OFFICE space in Phnom Penh Tower is continuing to attract large multinational firms, with Air France International the latest company to begin operations there, officials at the tower said yesterday.

More than 40 percent of the available office space is now rented in the Kingdom’s second tallest building, according to Hong Youvoin, Marketing Manager for the tower’s construction firm Hyundai Amco Company.

“Since its completion in April, we have rented over 40 percent of the space to clients including banking firms, auditing consultants, airlines, embassies and real estate companies.”

The Embassy of Sweden also moved into the tower recently, joining The Coffee Bean & Tea Leaf, Mekong Bank and Richard Ellis (CBRE), he added.

Situated on the capital’s Monivong Boulevard, Phnom Penh Tower is just one of the recent additions to the city’s evolving skyline, including the Kingdom’s tallest building, Canadia Tower, which opened in November 2009.

In the months of May and June this year, demand for office space increased slightly, partly due to the emergence of new investors from Japan, South Korea, Vietnam, and in particular, NGOs in search of quality office space, Hong Youvoin said.

The average rent for office space within the tower is US$19 per square metre, said Hong Youvoin who hopes at least 60 to 70 percent of the building will be occupied by the close of the year.

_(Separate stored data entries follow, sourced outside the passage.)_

/-- The oldest completion record is written once every write of its descriptor has been released and its read back is done (R349). `ok`
is whether the write succeeds where it is sent. -/
def completionRecord (d c : Nat) (ok : Bool) (s : State) : State :=
  let z := s.chan d c
  match z.endings with
  | [] => s
  | e :: _ =>
    if z.unreleased.get 0 e.desc.index ≠ 0 then s
    else if e.desc.wantsBack = true ∧ e.last ≠ [] ∧ e.rdback = false then
      let r := e.last.foldl (fun acc p =>
        match acc with
        | none => none
        | some (rs, t) =>
          (match readPiece d c ringId (s.newE d) e.desc.dctx 0 p t with
           | none => none
           | some (l, t2) => some (rs ++ l, t2))) (some (([] : List DmaRead), s))
      match r with
      | none => s.modChan d c fun y => { y with endings := y.endings.set 0 { e with rdback := true } }
      | some (rs, t) => t.modChan d c fun y => { y with endings := y.endings.set 0 { e with rdback := true, reads := rs } }
    else if !(e.reads.all fun r => r.data.isSome) then s
    else
      let off := s.ringAddr d c e.desc.index + 48
      let fail := fun (t : State) => ringError d c (t.modChan d c fun y => { y with endings := y.endings.drop 1 })
      if s.chOwner d c = 0x3E then
        let g := gateAccess ⟨d, 18, off, 0x10000000 + off⟩ (0x40 + d) 4 (sramBase d + off) 16 s
        if g.1 = false ∨ ok = false ∨ 0x400000 < off + 16 then fail g.2
        else recordDone d c e (foreignStore d (0x40 + d) off (recordBytes e (s.meridian d)) g.2)
      else match s.ringPort d c with
        | none => fail s
        | some g =>
          if ok then
            match sendDma d c ringId (s.newE d) g 0 {} (ringTlp s d c { kind := 0, addr := off, payload := recordBytes e (s.meridian d) }) s with
            | none => s
            | some t => recordDone d c e t
          else fail s

/-- DMA_COMPLETION_RECORD (R349). -/
def execDmaCompletionRecord (d c : Nat) (ok : Bool) (s : State) : Host.Outcome State Fault Refusal := .next (completionRecord d c ok s)

/-! ### Completions of reads (09 R350) -/

/-- Whether a read of a list bears a tag and waits. -/
def readOf (tag : Nat) (rs : List DmaRead) : Bool := rs.any fun r => r.tag == tag && r.data.isNone

/-- The data of a read is filled in. -/
def fillRead (tag : Nat) (data : List Byte) (rs : List DmaRead) : List DmaRead :=
  rs.map fun r => if r.tag = tag then { r with data := some data } else r

/-- A completion of a channel's read is taken (R350): an error, or poisoned data, is SRCERR of its chunk, or RINGERR of a ring read. -/
def readCompletion (d c tag : Nat) (ok : Bool) (data : List Byte) (s : State) : State :=
  let z := s.chan d c
  match z.late.find? fun x => x.1 == tag with
  | some (_, how) =>
    let s1 := s.modChan d c fun y => { y with late := y.late.filter fun x => x.1 != tag }
    if how = 0 then s1.count (dreg .dmaCnt d) DmaCnt.LATE 1
    else if how = 1 then s1.count (dreg .parCnt d) ParCnt.LATECPL 1
    else s1
  | none =>
    if z.fetching.any fun f => f.tag == tag && f.words.isNone then
      if ok = true ∧ data.length = 64 then
        s.modChan d c fun y => takeFetched 8 { y with fetching := y.fetching.map fun f =>
          if f.tag = tag then { f with words := some ((List.range 8).map fun i => BitVec.ofNat 64 (ofBytesLE ((data.drop (8 * i)).take 8))) } else f }
      else ringError d c (s.modChan d c fun y => { y with fetching := y.fetching.filter fun f => f.tag != tag })
    else match z.chunks.find? fun y => readOf tag y.reads with
      | some y =>
        let bad := !ok || !(y.reads.any fun r => r.tag == tag && r.len == data.length)
        let s1 := s.modChan d c fun w => { w with chunks := w.chunks.map fun v =>
          if v.k = y.k then { v with reads := fillRead tag data v.reads } else v }
        if bad then commitAll d c 0 64 (faultPoint d c (chunkFault d c 2 y.k none s1)) else commitAll d c 0 64 s1
      | none => s.modChan d c fun y => { y with endings := y.endings.map fun e => { e with reads := fillRead tag data e.reads } }

/-- Reads of a channel whose requests the part could not deliver complete with an error (06 R224, 12 R458). -/
def lostReads (d c : Nat) (s : State) : State :=
  (s.chan d c).lost.foldl (fun t tag => readCompletion d c tag false [] t) (s.modChan d c fun y => { y with lost := [] })

/-- DMA_READ_COMPLETION (R350). -/
def execDmaReadCompletion (d c tag : Nat) (ok : Bool) (data : List Byte) (s : State) : Host.Outcome State Fault Refusal :=
  .next (readCompletion d c tag ok data s)

/-- A read has no completion within RTIME (R344, R350): SRCERR of its chunk, RINGERR of a ring read; a read back counts as done. Its
completion, should it come, is late. -/
def readTimeout (d c tag : Nat) (s : State) : State :=
  let z := s.chan d c
  if (z.late.any fun x => x.1 == tag) then s
  else if z.fetching.any (fun f => f.tag == tag && f.words.isNone) || z.chunks.any (fun y => readOf tag y.reads)
      || z.endings.any fun e => readOf tag e.reads then
    let t := readCompletion d c tag false [] s
    t.modChan d c fun y => { y with late := y.late ++ [(tag, 0)] }
  else s

/-- DMA_READ_TIMEOUT (R350). -/
def execDmaReadTimeout (d c tag : Nat) (s : State) : Host.Outcome State Fault Refusal := .next (readTimeout d c tag s)

/-! ### Fault verdicts (09 R352, R365) -/

/-- The channel resumes at its fault point. -/
def dmaResume (d c : Nat) (s : State) : State :=
  match (s.chan d c).fault with
  | none => s
  | some (_, k) =>
    (s.setFld (chReg .dmaChStat d c) DmaChStat.FTAG 0).modChan d c fun y => { y with fault := none, what := none, parked := false, next := k }

/-- A verdict for a fault that is not a translation fault: refused unless its tag names the waiting instance of the channel and its master
may give it; late when that instance expired (01 R34, R35). -/
def dmaVerdict (who : Master) (d c tag : Nat) (apply : State → State) (s : State) : State :=
  let z := s.chan d c
  if tag ≠ 0 ∧ s.fld (chReg .dmaChStat d c) DmaChStat.FTAG = tag then
    if mayAnswer who z.mode (s.chOwner d c) false then apply s else refuseVerdict d s
  else if tag ∈ z.expired then lateVerdict s
  else refuseVerdict d s

/-- DMA_FV_COMPLETE (R352). -/
def execDmaFvComplete (who : Master) (d c tag : Nat) (s : State) : Host.Outcome State Fault Refusal :=
  .next (dmaVerdict who d c tag (dmaHardware d c) s)

/-- RETRY (R352). -/
def execRetry (who : Master) (d c tag : Nat) (s : State) : Host.Outcome State Fault Refusal := .next (dmaVerdict who d c tag (dmaResume d c) s)

/-- STOP (R352): the hardware-mode action, and ENABLE is cleared. -/
def dmaStopVerdict (d c : Nat) (s : State) : State := dmaStop d c (dmaHardware d c s)

/-- STOP (R352). -/
def execStop (who : Master) (d c tag : Nat) (s : State) : Host.Outcome State Fault Refusal := .next (dmaVerdict who d c tag (dmaStopVerdict d c) s)

/-- The assist timer of a channel's fault expires, or a management reset begins: the hardware-mode action (R352, 01 R37). -/
def dmaExpire (d c : Nat) (s : State) : State :=
  let tag := s.fld (chReg .dmaChStat d c) DmaChStat.FTAG
  if tag = 0 then s else dmaHardware d c (s.modChan d c fun y => { y with expired := tag :: y.expired })

/-! ### Page request verdicts (09 R339, R352, R358) -/

/-- The entry of a die that holds a page request tag. -/
def State.precEntry (s : State) (d tag : Nat) : Option Nat :=
  firstBelow (fun i => s.fld (prec0 d i) XltPrec0.VALID == 1 && s.fld (prec0 d i) XltPrec0.TAG == tag) 64

/-- A page request instance is answered: with Success the walk runs again or the channel resumes, otherwise the packet is refused or the
hardware-mode action of the channel follows (R339, R352). -/
def precAnswer (bad : Bool) (d i : Nat) (success : Bool) (s : State) : State :=
  let chan := s.fld (prec0 d i) XltPrec0.SRC = 1
  let c := s.fld (prec0 d i) XltPrec0.CHAN
  let s1 := endPrec d i s
  if chan then (if success then dmaResume d c s1 else dmaHardware d c s1)
  else match (s.xltDie d).fq.find? fun f => f.prec == some i with
    | none => s1
    | some f => if success then fqRetry bad d f s1 else refuseTagged 0x7F24 f.pkts (dropFq d f s1)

Property transactions in Phnom Penh doubled in the first six months of the year, compared with same period in 2010, however, figures are yet to reach pre-crisis levels, according to National Valuers Association of Cambodia and Bonna Realty Group President Sung Bonna.

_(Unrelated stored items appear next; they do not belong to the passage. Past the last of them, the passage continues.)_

-- ==== Sys2Proof/Machine/Faults.lean ====
section
/-! DEFINITION. Fault cases: taking a fault, containment and escalation, acknowledgement, verdicts and exit; the loss of a die and
of the lead; DPC; watchdogs; the queue toward the BMC (12; 01 R16, R17, R22, R23). -/

namespace Sys2Proof.Machine

/-! ### Cases -/

def case0 (d i : Nat) : Reg := { name := .fltCase0, die := d, i := i }
def case1 (d i : Nat) : Reg := { name := .fltCase1, die := d, i := i }

/-- A field of a case (R487). -/
def State.caseFld (s : State) (d i : Nat) (f : Field) : Nat := s.fld (case0 d i) f

/-- Whether an entry holds a standing case. -/
def State.caseOn (s : State) (d i : Nat) : Bool := s.caseFld d i FltCase0.VALID == 1

/-- A field of a case set. -/
def setCase (d i : Nat) (f : Field) (v : Nat) (s : State) : State := s.setFld (case0 d i) f v

/-- The hidden part of a case. -/
def State.caseHid (s : State) (d i : Nat) : CaseHid := s.flt.cases.get {} (d, i)

/-- The hidden part of a case changed. -/
def State.modCase (s : State) (d i : Nat) (f : CaseHid → CaseHid) : State :=
  s.modFlt fun x => { x with cases := x.cases.upd {} (d, i) f }

/-- The configuration of a class. -/
def classReg (k : Nat) : Reg := { name := .partFltclass, i := k }

/-- SEV of a class. -/
def State.sev (s : State) (k : Nat) : Nat := s.fld (classReg k) PartFltclass.SEV

/-- CAP of a class: one below SEV acts as SEV (R452). -/
def State.cap (s : State) (k : Nat) : Nat := max (s.sev k) (s.fld (classReg k) PartFltclass.CAP)

/-- What a case records of its fault: UKIND, UNIT, PORT, PART (R447). -/
structure CaseUnit where
  kind : Nat
  unit : Nat
  port : Nat := 0x7F
  part : Nat := 0x3F
  deriving DecidableEq, Repr

/-- The unit of a fault that die `d` takes (R447). -/
def State.unitOf (s : State) (d : Nat) (f : FaultRec) : CaseUnit :=
  let owner := fun g => s.portOwner d (s.newE d) g
  let ofPort := fun g => ({ kind := 1, unit := g, port := g, part := owner g } : CaseUnit)
  match f.reg.name with
  | .fltTlerr | .fretErr => ofPort (gport f.reg.die f.reg.i)
  | .linkErr => if f.reg.i < 16 then ofPort (gport f.reg.die f.reg.i) else { kind := 0, unit := d }
  | .hildErr =>
    match s.portOfSlot d f.reg.i with
    | some g => { kind := 5, unit := f.reg.i, port := g, part := owner g }
    | none => { kind := 5, unit := f.reg.i }
  | _ =>
    match f.chan, f.tied with
    | some c, _ => { kind := 4, unit := d * 32 + c, part := s.chOwner d c }
    | none, some t =>
      match t.flow, t.xctx with
      | some n, _ => { kind := 2, unit := n, port := t.iport, part := t.part }
      | none, some x => { kind := 3, unit := x, port := t.iport, part := t.part }
      | none, none => { kind := 1, unit := t.iport, port := t.iport, part := t.part }
    | none, none => { kind := 0, unit := f.unitDie.getD d }

/-- The standing case of a class and unit on a die (R446). -/
def State.findCase (s : State) (d k : Nat) (u : CaseUnit) : Option Nat :=
  (List.range 256).find? fun i =>
    s.caseOn d i && s.caseFld d i FltCase0.CLASS == k && s.caseFld d i FltCase0.UKIND == u.kind && s.caseFld d i FltCase0.UNIT == u.unit

/-- The entry that a new case takes (R446): 248 to 255 only for a case at DIE or PART, or of class 38. -/
def State.freeCase (s : State) (d k level : Nat) : Option Nat :=
  (List.range (if 5 ≤ level ∨ k = 38 then 256 else 248)).find? fun i => !(s.caseOn d i)

/-- The message of a case toward the BMC and the recorder (R476). -/
def State.caseMsg (s : State) (d i : Nat) : BmcMsg :=
  { die := d, event := (s.caseHid d i).event, cls := s.caseFld d i FltCase0.CLASS, level := s.caseFld d i FltCase0.LEVEL, entry := i,
    tag := s.caseFld d i FltCase0.TAG, ukind := s.caseFld d i FltCase0.UKIND, unit := s.caseFld d i FltCase0.UNIT,
    port := s.caseFld d i FltCase0.PORT, part := s.caseFld d i FltCase0.PART, meridian := (s.reg (case1 d i)).toNat }

/-- The event of a case is delivered (R474, R475): to the recorder only while the case stands at LOG, by its route otherwise. -/
def deliverCase (d i : Nat) (s : State) : State :=
  let m := s.caseMsg d i
  if m.level = 0 then recNote m s else deliverRouted d m.event m.part m s

/-! ### Containment -/

/-- A port's link is down and its training is held off (R450). -/
def portHalt (g : Nat) (s : State) : State := takeDown (pdie g) (pnum g) s

/-- Containment of a port ends: its link engine enters DETECT unless another containment holds it (R450, R461). -/
def portFree (g : Nat) (s : State) : State :=
  if s.portContained g = true ∨ s.linkLive (pdie g) (pnum g) = true then s else enterDetect (pdie g) (pnum g) false s

/-- A case at PART, or the loss of the lead without a deputy (R468, 01 R23): every port's link goes down, what the part holds is flushed
with no grace, PFAULT# is asserted, and the class is written to the always-on record; a start fails (13 R499). -/
def partStop (k : Nat) (s : State) : State :=
  if s.flt.partCase then s.modFlt fun x => { x with lastClass := k }
  else
    let s0 := if s.starting then failedStart (if k = 32 then 0x13 else 0x14) s else s
    let s1 := (s0.modFlt fun x => { x with partCase := true, lastClass := k }).modBoot fun b => { b with pfault := true }
    let ports := s.activeDies.flatMap fun d => (List.range 16).map fun pp => gport d pp
    let s2 := s1.forAll ports fun g => fun t =>
      flushPort g ((portHalt g t).modLink (pdie g) (pnum g) fun l => { l with grace := false })
    let s3 := s2.forAll (s2.sch.flows.map (·.1)) fun n => fun t =>
      let ps := (t.flow n).hold ++ (t.flow n).leaving
      (t.modFlow n fun f => { f with hold := [], leaving := [] }).forAll ps flushHome
    s3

“We sold 20 properties in the first six months of 2011, compared to the 10 sold in the same period last year,” he said.

“For the first two to three months of the year, we saw many investors from Singapore, Malaysia, Vietnam and China coming to the Kingdom to look for property.”

Phnom Penh Tower’s prime location has been a key factor in the number of foreign investors renting office space, added Sung Bonna.

The occupancy rate for grade B buildings throughout the capital now lies at approximately 85 percent, averaging between $8 to $18 per square metre, while grade A rent can command up to $25 per metre, according to National Valuers Association of Cambodia figures.

The arrival of the Cambodian Securities Exchange is expected to boost the transactions of office space, said Sung Bonna.

“Many [foreign] investors will come to the country and invest here.”

Office supply in Phnom Penh could hit 20,000 square metres by 2013, almost double the current space, if potential projects are completed, CB Richard Ellis Cambodia predicted earlier this year.